Measuring transepidermal water loss: a comparative in vivo study of condenser-chamber, unventilated-chamber and open-chamber systems
Two main systems have been utilized for measuring transepidermal water loss (TEWL): open chamber and closed chamber. Yet, further validation and standardization studies may be necessary to reveal the sensitivity, precision, and robustness of these instruments. Methods:
Three instruments are compared for their applicability to assess TEWL: unventilated chamber, open chamber and condenser chamber. The comparative study was performed on human forearm skin (n=6), in the normal condition (baseline), and after (1) 10 tape strippings on both arms, (2) moisturizer cream (Eucerin®) and petrolatum application for 1 h, and (3) 1% sodium lauryl sulfate (SLS) aqueous solution and distilled water (as control) application for 20 min. Results:
The condenser-chamber system, was the only device among these three that could show the effect of tape stripping on TEWL values as compared with baseline (P<0.001).
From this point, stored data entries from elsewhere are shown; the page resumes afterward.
theorem asciiMessage_ok {d : List Byte} (h : asciiMessage s = .ok d) : d.length ≤ s.cfg.bufBytes := by
  unfold asciiMessage at h
  split at h
  · simp at h
  · next ho =>
    rw [inputTooLong_iff] at ho
    split at h
    · simp at h
    · next t ht =>
      have h1 := asciiText_ok ht
      have h2 := textMessage_ok h
      rw [input_length] at h1
      omega

theorem asciiMessage_error {e : Err} (h : asciiMessage s = .error e) :
    e ∈ ([.overflow, .start, .delim, .hexOdd, .hexChar, .lrc, .length] : List Err) := by
  unfold asciiMessage at h
  split at h
  · simp at h; simp [← h]
  · split at h
    · next e' he' =>
      rw [Except.error.injEq] at h
      subst h
      have := asciiText_error he'
      simp only [List.mem_cons] at this ⊢
      tauto
    · have := textMessage_error h
      simp only [List.mem_cons] at this ⊢
      tauto

theorem parseView_bounds (o : CoilOther) (bo : ByteOrder) (fc : Byte) (p : List Byte) :
    ((parseView o bo fc p).1 ≠ .none → 4 ≤ p.length)
      ∧ ((parseView o bo fc p).1 = .none → (parseView o bo fc p).2.1 = 0 ∧ (parseView o bo fc p).2.2 = 0)
      ∧ ((parseView o bo fc p).1 = .coil → (parseView o bo fc p).2.2 = 0 ∨ (parseView o bo fc p).2.2 = 1) := by
  simp only [parseView]
  split
  · simp
  · next h =>
    refine ⟨fun _ => by omega, ?_⟩
    repeat' split
    all_goals simp

theorem decodeRequest_ends (hi : i ∈ decoders) (hc : requiredCodes s.cfg i = none) {d : List Byte}
    (hd : d.length ≤ s.cfg.bufBytes) : ∃ t, decodeRequest d s = .next t ∧ Ends i s t := by
  have := parseView_bounds s.cfg.coilOther s.bo (code7 (byteOf d 1)) (d.drop 2)
  exact ⟨_, rfl, .message _ _ _ _ _ _ _ _ _ hi hc (by simp; omega) this.1 this.2.1 this.2.2⟩

theorem decodeResponse_ends (hi : i ∈ decoders) (hc : requiredCodes s.cfg i = none)
    (hl : .length ∈ listedErrors i) {d : List Byte} (hd : d.length ≤ s.cfg.bufBytes) :
    ∃ t, decodeResponse d s = .next t ∧ Ends i s t := by
  unfold decodeResponse
  split
  · split
    · exact ⟨_, rfl, .error _ (by decide) (fun _ => hl) (by simp [hc])⟩
    · exact ⟨_, rfl, .exception _ _ _ _ _ hi hc⟩
  · exact ⟨_, rfl, .message _ _ _ _ _ _ _ _ _ hi hc (by simp; omega) (fun h => absurd rfl h) (fun _ => ⟨rfl, rfl⟩)
      (fun h => by cases h)⟩

theorem decodeFrame_ends {m : Except Err (List Byte)} {c : List Byte → State → Answer}
    (hc : requiredCodes s.cfg i = none) (he : ∀ e, m = .error e → e ≠ .none ∧ e ∈ listedErrors i)
    (hd : ∀ d, m = .ok d → ∃ t, c d s = .next t ∧ Ends i s t) : ∃ t, decodeFrame m c s = .next t ∧ Ends i s t := by
  unfold decodeFrame
  split
  · next e => exact ⟨_, rfl, .error e (he e rfl).1 (fun _ => (he e rfl).2) (by simp [hc])⟩
  · next d => exact hd d rfl

theorem valueList_error {c : Half} {e : Err} (h : valueList s c = .error e) :
    e ∈ ([.overflow, .length, .mismatch, .limit] : List Err) := by
  unfold valueList at h
  repeat' split at h
  all_goals first | (simp at h; done) | (simp at h; simp [← h])

theorem coilList_error {c : Half} {e : Err} (h : coilList s c = .error e) :
    e ∈ ([.overflow, .mismatch, .limit] : List Err) := by
  unfold coilList at h
  repeat' split at h
  all_goals first | (simp at h; done) | (simp at h; simp [← h])

theorem readFilePayload_error {e : Err} (h : readFilePayload s = .error e) :
    e ∈ ([.overflow, .empty, .length, .limit] : List Err) := by
  unfold readFilePayload at h
  repeat' split at h
  all_goals first | (simp at h; done) | (simp at h; simp [← h])

theorem fileRecords_error {l : List Byte} {n pos : Nat} {e : Err} (h : fileRecords l n pos = .error e) :
    e = .length := by
  induction n generalizing pos with
  | zero => simpa [fileRecords, eq_comm] using h
  | succ n ih =>
    unfold fileRecords at h
    repeat' split at h
    all_goals first | (simp at h; done) | (simp at h; exact h.symm) | skip
    next e' he' => rw [Except.error.injEq] at h; subst h; exact ih he'

theorem writeFilePayload_error {e : Err} (h : writeFilePayload s = .error e) :
    e ∈ ([.overflow, .empty, .length, .limit] : List Err) := by
  unfold writeFilePayload at h
  repeat' split at h
  all_goals first | (simp at h; done) | (simp at h; simp [← h]; done) | skip
  next e' he' =>
    rw [Except.error.injEq] at h
    subst h
    simp [fileRecords_error he']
The effect of moisturization, in terms of % change of TEWL values after application of cream and petrolatum, did not show significant difference between devices (P>0.05). However, only the values obtained from condenser-chamber device revealed a highly significant change as compared with baseline (P<0.001). Condenser-chamber system could also discriminate between the effect of moisturizer and petrolatum on TEWL values (P<0.05). The change of TEWL values after SLS application was shown to be significant by unventilated and condenser-chamber systems (P<0.05). However, none of the devices differentiated between the effect of water and 1% SLS solution applied for 20 min. The values obtained from all three instruments correlate well with each other (P<0.001). Conclusion:
Our results highlight the differences between two closed-chamber TEWL measurement instruments, which are designed based on different measurement principles. This may provide insights to find the best practice to improve the quality, precision and sensitivity of the measurements.